Re: New to Real Estate (Vancouver) - Need Strategic Advice

Fri Dec 25, 2015 11:16 pm

It's a waste saving that much and getting a town house instead of a house . You'll be paying so much taxes
 
eyesthebye2
Real Estate Talker
Posts: 1087
Joined: Sun Jul 27, 2014 6:41 am

Re: New to Real Estate (Vancouver) - Need Strategic Advice

Fri Dec 25, 2015 11:30 pm

Not to say the market doesn't make all of us look like idiots, but thats the same as saying the guy that bet Red 10 times in a row and won is a fortune telling genius.


Easy to hit red 10 straight times when that's the only colour on the board. Question is, who the heck is betting on black?
 
jimtan
Real Estate Talker
Posts: 5306
Joined: Tue Jul 31, 2007 10:59 pm

Re: New to Real Estate (Vancouver) - Need Strategic Advice

Sat Dec 26, 2015 1:52 am

So much wisdom here. Easy to forget that there are economic cycles.
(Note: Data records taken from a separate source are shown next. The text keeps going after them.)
-- ==== Sys2Proof/Laws/KeepsMemory.lean ====
section
/-! SUPPORT. What the operations of Machine/Memory.lean keep (Laws/Keeps.lean). -/

set_option linter.unusedTactic false
set_option linter.unreachableTactic false

namespace Sys2Proof.Machine

open Sys2Proof.Safety

theorem setPc_keeps (s : State) (p : Nat) (f : Pc → Pc) : Keeps s (setPc s p f) := by
  unfold setPc
  repeat' (with_reducible first
    | apply Keeps.refl | fail_if_no_progress refine Keeps.put rfl ?_ rfl rfl rfl rfl rfl)

theorem countLevel3_keeps (q : Nat) (s : State) : Keeps s (countLevel3 q s) := by
  unfold countLevel3
  repeat' (with_reducible first
    | apply Keeps.refl | fail_if_no_progress refine Keeps.put rfl ?_ rfl rfl rfl rfl rfl | intro _)

theorem noteLate_keeps (p : Nat) (l : List HbmWait) (s : State) : Keeps s (noteLate p l s) := by
  unfold noteLate
  repeat' (with_reducible first
    | apply Keeps.refl | apply Keeps.foldl | apply Keeps.foldl_fst | apply Keeps.foldl_snd
    | apply Keeps.trans ?_ (setPc_keeps ..) | apply Keeps.trans ?_ (countLevel3_keeps ..)
    | fail_if_no_progress refine Keeps.put rfl ?_ rfl rfl rfl rfl rfl | intro _ | dsimp only)

theorem leaveOpen_keeps (w : HbmRequest) (s : State) : Keeps s (leaveOpen w s) := by
  unfold leaveOpen
  repeat' (with_reducible first
    | apply Keeps.refl | apply Keeps.trans ?_ (setPc_keeps ..)
    | fail_if_no_progress refine Keeps.put rfl ?_ rfl rfl rfl rfl rfl | intro _ | dsimp only)

theorem issueAll_keeps (n : Nat) (l : List HbmRequest) (s : State) : Keeps s (issueAll n l s) := by
  induction n generalizing l s with
  | zero => exact Keeps.refl _
  | succ n ih =>
    unfold issueAll
    split
    · exact Keeps.refl _
    · exact ((Keeps.ite (countLevel3_keeps ..) (Keeps.refl s)).trans (leaveOpen_keeps ..)).trans (ih _ _)

theorem refresh_keeps (p : Nat) (s : State) : Keeps s (refresh p s) := by
  unfold refresh
  repeat' (with_reducible first
    | apply Keeps.refl | apply Keeps.trans ?_ (setPc_keeps ..) | apply Keeps.ite
    | fail_if_no_progress refine Keeps.put rfl ?_ rfl rfl rfl rfl rfl | intro _)

theorem atRefresh_keeps (p : Nat) (s : State) : Keeps s (atRefresh p s) := by
  unfold atRefresh
  repeat' (with_reducible first
    | apply Keeps.refl | apply Keeps.trans ?_ (noEarlier_keeps ..) | apply Keeps.trans ?_ (setPc_keeps ..)
    | fail_if_no_progress refine Keeps.put rfl ?_ rfl rfl rfl rfl rfl | intro _ | dsimp only)

theorem execRefreshDue_keeps (p : Nat) (requests : List HbmWait) (s : State) : KeepsO s (execRefreshDue p requests s) := by
  unfold execRefreshDue
  repeat' (with_reducible first
    | apply Keeps.refl | apply KeepsO.next | apply KeepsO.ite | apply Keeps.trans ?_ (raise_keeps ..)
    | apply KeepsO.trans ?_ (done_keeps ..) | apply Keeps.trans ?_ (setPc_keeps ..)
    | apply Keeps.trans ?_ (noteLate_keeps ..) | apply Keeps.trans ?_ (refresh_keeps ..)
    | apply Keeps.trans ?_ (atRefresh_keeps ..) | apply Keeps.ite
    | fail_if_no_progress refine Keeps.put rfl ?_ rfl rfl rfl rfl rfl | intro _ | dsimp only)

theorem execPostponedRefreshIssue_keeps (p : Nat) (s : State) : KeepsO s (execPostponedRefreshIssue p s) := by
  unfold execPostponedRefreshIssue
  repeat' (with_reducible first
    | apply Keeps.refl | apply KeepsO.next | apply KeepsO.ite | apply Keeps.trans ?_ (refresh_keeps ..)
    | apply Keeps.ite)

theorem atReading_keeps (k : Nat) (s : State) : Keeps s (atReading k s) := by
  unfold atReading
  repeat' (with_reducible first
    | apply Keeps.refl | apply Keeps.trans ?_ (noEarlier_keeps ..) | apply Keeps.trans ?_ (setStack_keeps ..)
    | apply Keeps.trans ?_ (readAt_keeps ..) | fail_if_no_progress refine Keeps.put rfl ?_ rfl rfl rfl rfl rfl | intro _
    | dsimp only)

theorem execStackTemperatureRead_keeps (k : Nat) (c : Int) (s : State) : KeepsO s (execStackTemperatureRead k c s) := by
  unfold execStackTemperatureRead
  repeat' (with_reducible first
    | apply Keeps.refl | apply KeepsO.next | apply KeepsO.ite | apply Keeps.foldl | apply Keeps.foldl_fst
    | apply Keeps.foldl_snd | apply Keeps.trans ?_ (setStack_keeps ..) | apply Keeps.trans ?_ (atReading_keeps ..)
    | apply Keeps.ite | fail_if_no_progress refine Keeps.put rfl ?_ rfl rfl rfl rfl rfl | intro _ | dsimp only)

theorem execSelfRefreshEntry_keeps (k : Nat) (s : State) : KeepsO s (execSelfRefreshEntry k s) := by
  unfold execSelfRefreshEntry
  repeat' (with_reducible first
    | apply Keeps.refl | apply KeepsO.next | apply KeepsO.ite | apply Keeps.trans ?_ (noEarlier_keeps ..)
    | apply Keeps.trans ?_ (setStack_keeps ..) | apply Keeps.ite | apply Keeps.of_snd (by assumption)
    | apply Keeps.of_fst (by assumption) | fail_if_no_progress refine Keeps.put rfl ?_ rfl rfl rfl rfl rfl | intro _
    | split)

theorem execSelfRefreshEntryDone_keeps (k : Nat) (s : State) : KeepsO s (execSelfRefreshEntryDone k s) := by
  unfold execSelfRefreshEntryDone
  repeat' (with_reducible first
    | apply Keeps.refl | apply KeepsO.next | apply KeepsO.ite | apply Keeps.trans ?_ (setStack_keeps ..)
    | apply Keeps.trans ?_ (beginExit_keeps ..) | apply Keeps.ite
    | fail_if_no_progress refine Keeps.put rfl ?_ rfl rfl rfl rfl rfl | intro _)

theorem requestOn_keeps (q : Nat) (a : Nat) (s : State) : Keeps s (requestOn q a s) := by
  unfold requestOn
  repeat' (with_reducible first
    | apply Keeps.refl | apply Keeps.trans ?_ (setStack_keeps ..) | apply Keeps.trans ?_ (beginExit_keeps ..)
    | apply Keeps.trans ?_ (leaveOpen_keeps ..) | apply Keeps.of_snd (by assumption)
    | apply Keeps.of_fst (by assumption) | fail_if_no_progress refine Keeps.put rfl ?_ rfl rfl rfl rfl rfl | intro _
    | split | dsimp only)

theorem execHbmRequestWake_keeps (a : Nat) (c : HbmClient) (s : State) : KeepsO s (execHbmRequestWake a c s) := by
  unfold execHbmRequestWake
  repeat' (with_reducible first
    | apply Keeps.refl | apply KeepsO.next | apply KeepsO.ite | apply Keeps.trans ?_ (requestOn_keeps ..)
    | apply Keeps.ite | apply Keeps.of_snd (by assumption) | apply Keeps.of_fst (by assumption)
    | fail_if_no_progress refine Keeps.put rfl ?_ rfl rfl rfl rfl rfl | split)

theorem finishWrite_keeps (w : HeldWrite) (s : State) : Keeps s (finishWrite w s) := by
  unfold finishWrite
  repeat' (with_reducible first
    | apply Keeps.refl | apply Keeps.trans ?_ (hbmWrite_keeps ..) | apply Keeps.trans ?_ (replyTo_keeps ..)
    | apply Keeps.ite)

theorem writeBuffer_keeps (w : HeldWrite) (s : State) : Keeps s (writeBuffer w s) := by
  unfold writeBuffer
  repeat' (with_reducible first
    | apply Keeps.refl | apply Keeps.foldl | apply Keeps.foldl_fst | apply Keeps.foldl_snd
    | apply Keeps.trans ?_ (requestOn_keeps ..) | apply Keeps.trans ?_ (finishWrite_keeps ..) | apply Keeps.ite
    | fail_if_no_progress refine Keeps.put rfl ?_ rfl rfl rfl rfl rfl | intro _ | dsimp only)

theorem flushWrites_keeps (s : State) : Keeps s (flushWrites s) := by
  unfold flushWrites
  repeat' (with_reducible first
    | apply Keeps.refl | apply Keeps.foldl | apply Keeps.foldl_fst | apply Keeps.foldl_snd
    | apply Keeps.trans ?_ (finishWrite_keeps ..) | apply Keeps.ite
    | fail_if_no_progress refine Keeps.put rfl ?_ rfl rfl rfl rfl rfl | intro _)

theorem execSelfRefreshExitDone_keeps (k : Nat) (s : State) : KeepsO s (execSelfRefreshExitDone k s) := by
  unfold execSelfRefreshExitDone
  repeat' (with_reducible first
    | apply Keeps.refl | apply KeepsO.next | apply KeepsO.ite | apply Keeps.trans ?_ (noEarlier_keeps ..)
    | apply Keeps.trans ?_ (setStack_keeps ..) | apply Keeps.trans ?_ (loadDelays_keeps ..)
    | apply Keeps.trans ?_ (issueAll_keeps ..) | apply Keeps.trans ?_ (flushWrites_keeps ..) | apply Keeps.ite
    | fail_if_no_progress refine Keeps.put rfl ?_ rfl rfl rfl rfl rfl | intro _ | dsimp only)

theorem poisonStage_keeps (c : HbmClient) (s : State) : Keeps s (poisonStage c s) := by
  unfold poisonStage
  repeat' (with_reducible first
    | apply Keeps.refl | apply Keeps.trans ?_ (dropCoreItem_keeps ..) | apply Keeps.trans ?_ (setEngine_keeps ..)
    | apply Keeps.trans ?_ (breakAnalysis_keeps ..) | apply Keeps.trans ?_ (breakComposition_keeps ..) | apply Keeps.ite
    | apply Keeps.of_snd (by assumption) | apply Keeps.of_fst (by assumption)
    | fail_if_no_progress refine Keeps.put rfl ?_ rfl rfl rfl rfl rfl | intro _ | split)

theorem execPoisonedRead_keeps (a : Nat) (c : HbmClient) (s : State) : KeepsO s (execPoisonedRead a c s) := by
  unfold execPoisonedRead
  repeat' (with_reducible first
    | apply Keeps.refl | apply KeepsO.next | exact KeepsO.fault | apply KeepsO.ite
    | apply Keeps.trans ?_ (raise_keeps ..) | apply KeepsO.trans ?_ (done_keeps ..)
    | apply Keeps.trans ?_ (poisonStage_keeps ..) | apply Keeps.ite
    | fail_if_no_progress refine Keeps.put rfl ?_ rfl rfl rfl rfl rfl)

theorem patrolOne_keeps (s : State) : Keeps s (patrolOne s) := by
  unfold patrolOne
  repeat' (with_reducible first
    | apply Keeps.refl | apply Keeps.ite | fail_if_no_progress refine Keeps.put rfl ?_ rfl rfl rfl rfl rfl | dsimp only)

theorem correctOne_keeps (p : Nat) (s : State) : Keeps s (correctOne p s) := by
  unfold correctOne
  repeat' (with_reducible first
    | apply Keeps.refl | apply Keeps.trans ?_ (raise_keeps ..) | apply Keeps.trans ?_ (setPc_keeps ..) | apply Keeps.ite
    | fail_if_no_progress refine Keeps.put rfl ?_ rfl rfl rfl rfl rfl | intro _ | dsimp only)

theorem atPatrol_keeps (s : State) : Keeps s (atPatrol s) := by
  unfold atPatrol
  repeat' (with_reducible first
    | apply Keeps.refl | apply Keeps.trans ?_ (noEarlier_keeps ..)
    | fail_if_no_progress refine Keeps.put rfl ?_ rfl rfl rfl rfl rfl | dsimp only)

theorem execScrubAccess_keeps (p : Nat) (corrected : Bool) (s : State) : KeepsO s (execScrubAccess p corrected s) := by
  unfold execScrubAccess
  repeat' (with_reducible first
    | apply Keeps.refl | apply KeepsO.next | apply KeepsO.ite | apply KeepsO.trans ?_ (done_keeps ..)
    | apply Keeps.trans ?_ (patrolOne_keeps ..) | apply Keeps.trans ?_ (correctOne_keeps ..)
    | apply Keeps.trans ?_ (atPatrol_keeps ..) | apply Keeps.ite | dsimp only)

theorem memorySecond_keeps (s : State) : Keeps s (memorySecond s) := by
  unfold memorySecond
  repeat' (with_reducible first
    | apply Keeps.refl | fail_if_no_progress refine Keeps.put rfl ?_ rfl rfl rfl rfl rfl | intro _)

theorem execRemapCopyDone_keeps (s : State) : KeepsO s (execRemapCopyDone s) := by
  unfold execRemapCopyDone
  repeat' (with_reducible first
    | apply Keeps.refl | apply KeepsO.next | apply KeepsO.ite | apply Keeps.ite
    | fail_if_no_progress refine Keeps.put rfl ?_ rfl rfl rfl rfl rfl)

theorem execMemoryCheckDone_keeps (failing : List Nat) (s : State) : KeepsO s (execMemoryCheckDone failing s) := by
  unfold execMemoryCheckDone
  repeat' (with_reducible first
    | apply Keeps.refl | apply KeepsO.next | apply KeepsO.ite | apply Keeps.foldl | apply Keeps.foldl_fst
    | apply Keeps.foldl_snd | apply Keeps.trans ?_ (retirePc_keeps ..) | apply KeepsO.trans ?_ (done_keeps ..)
    | apply Keeps.ite | intro _)

theorem takeHbm_keeps (c : Nat) (s : State) : Keeps s (takeHbm c s) := by
  unfold takeHbm
  repeat' (with_reducible first
    | apply Keeps.refl | fail_if_no_progress refine Keeps.put rfl ?_ rfl rfl rfl rfl rfl)

theorem recMemory_keeps (b : Bytes) (s : State) : Keeps s (recMemory b s) := by
  unfold recMemory
  repeat' (with_reducible first
    | apply Keeps.refl | apply Keeps.trans ?_ (orphan_keeps ..) | apply Keeps.trans ?_ (applied_keeps ..)
    | apply Keeps.trans ?_ (sized_keeps (hbody := ?_) ..) | apply Keeps.ite
    | fail_if_no_progress refine Keeps.put rfl ?_ rfl rfl rfl rfl rfl | intro _)

theorem execMemoryRecord_keeps (b : Bytes) (s : State) : KeepsO s (execMemoryRecord b s) := by
  unfold execMemoryRecord
  repeat' (with_reducible first
    | apply Keeps.refl | assumption | apply KeepsO.next | exact KeepsO.fault | apply KeepsO.ite
    | apply KeepsO.trans ?_ (recordCommand_keeps (hbody := ?_) ..) | apply Keeps.trans ?_ (recMemory_keeps ..)
    | apply Keeps.ite | apply Keeps.of_snd (by assumption) | apply Keeps.of_fst (by assumption)
    | fail_if_no_progress refine Keeps.put rfl ?_ rfl rfl rfl rfl rfl | intro _ | split | dsimp only)

theorem recQosPort_keeps (b : Bytes) (s : State) : Keeps s (recQosPort b s) := by
  unfold recQosPort
  repeat' (with_reducible first
    | apply Keeps.refl | apply Keeps.trans ?_ (orphan_keeps ..) | apply Keeps.trans ?_ (applied_keeps ..)
    | apply Keeps.trans ?_ (sized_keeps (hbody := ?_) ..) | apply Keeps.ite
    | fail_if_no_progress refine Keeps.put rfl ?_ rfl rfl rfl rfl rfl | intro _ | dsimp only)

theorem execQosPortRecord_keeps (b : Bytes) (s : State) : KeepsO s (execQosPortRecord b s) := by
  unfold execQosPortRecord
  repeat' (with_reducible first
    | apply Keeps.refl | assumption | apply KeepsO.next | exact KeepsO.fault | apply KeepsO.ite
    | apply KeepsO.trans ?_ (recordCommand_keeps (hbody := ?_) ..) | apply Keeps.trans ?_ (recQosPort_keeps ..)
    | apply Keeps.ite | apply Keeps.of_snd (by assumption) | apply Keeps.of_fst (by assumption)
    | fail_if_no_progress refine Keeps.put rfl ?_ rfl rfl rfl rfl rfl | intro _ | split | dsimp only)

theorem memoryReadClear_keeps (off : Nat) (s : State) : Keeps s (memoryReadClear off s) := by
  unfold memoryReadClear
  repeat' (with_reducible first
    | apply Keeps.refl | apply Keeps.ite | fail_if_no_progress refine Keeps.put rfl ?_ rfl rfl rfl rfl rfl | intro _)

end Sys2Proof.Machine
end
How much did house prices drop in the last recession? :!:

Just added:

Here's a reason why USA RE suddenly became more attractive.

"U.S. Eases 35-Year-Old Real Estate Tax on Foreign Investors"

http://www.bloomberg.com/news/articles/ ... foreigners

BTW, I was at Best Buy on Cambie at 0615. What a bust!